What does being global mean anyway? For Liverpool, this exhibition affirms that it was the Empire that bestowed this beautiful town upon Mersey its global influence. But is it global, or is it hegemonic? Are there other ways to cope with such an out-reaching idea without suggesting an imperialist message? And wait, it seemed so far that I was vexed by this explicit and unqualified justification of the British Empire, but what if the curators do not find any problems with it? What if, as the curators might suggest, the identity of Liverpool is inevitably tied with this kind of imperialist past? If such is the case, ought I to at least try to understand?

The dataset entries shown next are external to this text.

/-- Reset, with an oracle that answers the levels `ls` (1 for high). -/
def withLevels (ls : List Nat) : State := { State.reset with peer := .oracle (ls.map (· == 1)) }

/-- `Write(DAT,l) T S T` for each level, in the notation of 95_test_vectors.md V4. -/
def sent (ls : List Nat) : List PinEvent := ls.flatMap fun l => [.writeDat (l == 1), .toggleClk, .settle, .toggleClk]

/-- `Read(DAT)->l T S T` for each level. -/
def sampled (ls : List Nat) : List PinEvent := ls.flatMap fun l => [.readDat (l == 1), .toggleClk, .settle, .toggleClk]

/-- The events since reset. -/
def events (s : State) : List PinEvent := s.trace.drop 6

/-- 2017-07-04 09:05:03 without weekday and year-day. -/
def july : Tm := { Tm.zero with sec := 3, min := 5, hour := 9, mday := 4, mon := 6, year := 117 }

/-- The same, normalised: a Tuesday, day 184. -/
def julyNorm : Tm := { july with wday := 2, yday := 184 }

/-- 2000-01-01 00:00:00. -/
def epochTm : Tm := { Tm.zero with mday := 1, year := 100, wday := 6 }

/-- The block of that July day, protected. -/
def julyBlk : Blk := ⟨0x03, 0x05, 0x09, 0x04, 0x07, 0x03, 0x17, 0x80⟩

/-- A reference peer that holds that block. -/
def julyMem : Mem := [(0, 0x03), (1, 0x05), (2, 0x09), (3, 0x04), (4, 0x07), (5, 0x03), (6, 0x17), (7, 0x80)]

/-! ## Well-formedness: each check refuses an ill-formed term (30_encoding.md R102, R96; 41_protocol.md R174) -/

theorem test_wf_ramBurstRd_size : Instr.wf Params.default (.ramBurstRd 65536) = false := by decide

theorem test_wf_ramBurstWr_size : Instr.wf Params.default (.ramBurstWr 65536 (List.replicate 31 0)) = false := by decide

theorem test_wf_ramBurstWr_data : Instr.wf Params.default (.ramBurstWr 3 [1, 2]) = false := by decide

theorem test_wf_gmtime : Instr.wf Params.default (.gmtime 4294967296) = false := by decide

theorem test_wf_localtime : Instr.wf Params.default (.localtime 4294967296) = false := by decide

theorem test_wf_setZone_high : Instr.wf Params.default (.setZone 2147483648) = false := by decide

theorem test_wf_setZone_low : Instr.wf Params.default (.setZone (-2147483649)) = false := by decide

theorem test_wf_tick : Instr.wf Params.default (.tick 4294967296) = false := by decide

theorem test_wf_setTime : Instr.wf Params.default (.setTime 4294967296) = false := by decide

theorem test_wf_wireRamBurstWr_none : Instr.wf Params.default (.wireRamBurstWr []) = false := by decide

theorem test_wf_wireRamBurstWr_long : Instr.wf Params.default (.wireRamBurstWr (List.replicate 32 0)) = false := by decide

theorem test_wf_wireRamBurstRd : Instr.wf Params.default (.wireRamBurstRd 0) = false := by decide

theorem test_wf_wireRamWr : Instr.wf Params.default (.wireRamWr 31 0) = false := by decide

theorem test_wf_wireRamRd : Instr.wf Params.default (.wireRamRd 31) = false := by decide

/-! ## Decoding: operation codes of 30_encoding.md R101 with operand fields, command bytes bit by bit from R90 -/

theorem test_decode_toBcd : host { HostReq.blank 0b00000001 with n := 42 } = some (.toBcd 42) := by decide

theorem test_decode_fromBcd : host { HostReq.blank 0b00000010 with b := 0x59 } = some (.fromBcd 0x59) := by decide

theorem test_decode_blkPack : host { HostReq.blank 0b00000011 with tm := july, flag := true } = some (.blkPack july true) := by decide

theorem test_decode_blkUnpack : host { HostReq.blank 0b00000100 with blk := julyBlk } = some (.blkUnpack julyBlk) := by decide

theorem test_decode_regRd : host { HostReq.blank 0b00010000 with addr := 64 } = some (.regRd 64) := by decide

theorem test_decode_regWr : host { HostReq.blank 0b00010001 with addr := 7, b := 0x80 } = some (.regWr 7 0x80) := by decide

theorem test_decode_clkBurstRd : host (HostReq.blank 0b00010010) = some .clkBurstRd := by decide

theorem test_decode_clkBurstWr : host { HostReq.blank 0b00010011 with blk := julyBlk } = some (.clkBurstWr julyBlk) := by decide

theorem test_decode_ramRd : host { HostReq.blank 0b00010100 with addr := 30 } = some (.ramRd 30) := by decide

theorem test_decode_ramWr : host { HostReq.blank 0b00010101 with addr := 5, b := 0x77 } = some (.ramWr 5 0x77) := by decide

theorem test_decode_ramBurstRd : host { HostReq.blank 0b00010110 with size := 65536 + 3 } = some (.ramBurstRd 3) := by decide

theorem test_decode_ramBurstWr : host { HostReq.blank 0b00010111 with size := 2, data := [0x11, 0x22] } = some (.ramBurstWr 2 [0x11, 0x22]) := by decide

theorem test_decode_wpSet : host { HostReq.blank 0b00011000 with flag := true } = some (.wpSet true) := by decide

theorem test_decode_chipGetTime : host (HostReq.blank 0b00011001) = some .chipGetTime := by decide

theorem test_decode_chipSetTime : host { HostReq.blank 0b00011010 with tm := july, flag := true } = some (.chipSetTime july true) := by decide

theorem test_decode_isLeap : host { HostReq.blank 0b00100000 with year := 2100 } = some (.isLeap 2100) := by decide

theorem test_decode_daysToEpoch : host { HostReq.blank 0b00100001 with year := 2017 } = some (.daysToEpoch 2017) := by decide

theorem test_decode_mkGmtime : host { HostReq.blank 0b00100010 with tm := july } = some (.mkGmtime july) := by decide

theorem test_decode_mktimeUtc : host { HostReq.blank 0b00100011 with tm := july, isLocal := false } = some (.mktimeUtc july) := by decide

But eventually, I settled my heart. No matter what, this imperialist conception of globalism and a global identity seems dangerous for a city as multifaceted as Liverpool to boast. However, there is quite little problem with a city having a controversial history – we all have some “dirty laundries” that we wish to hide or come up with a rationalized excuse for. And no, they are not even “dirty laundries” – historical events rely on how people interpret them and endow them with meanings. But if we learn nothing else from history, we should remember that the ways in which we reflect on and exhibit our history will fundamentally shape who we are as people of the present. In this way, the curation of “Global City” at the Museum of Liverpool poses a perilous threat to building a civic identity of Liverpool that fits into a global and intercultural vision of world history.
28-6-18 drafted in Beijing, China
10-7-18 revised and published in Beijing, China
Cover image: Museum of Liverpool at dusk.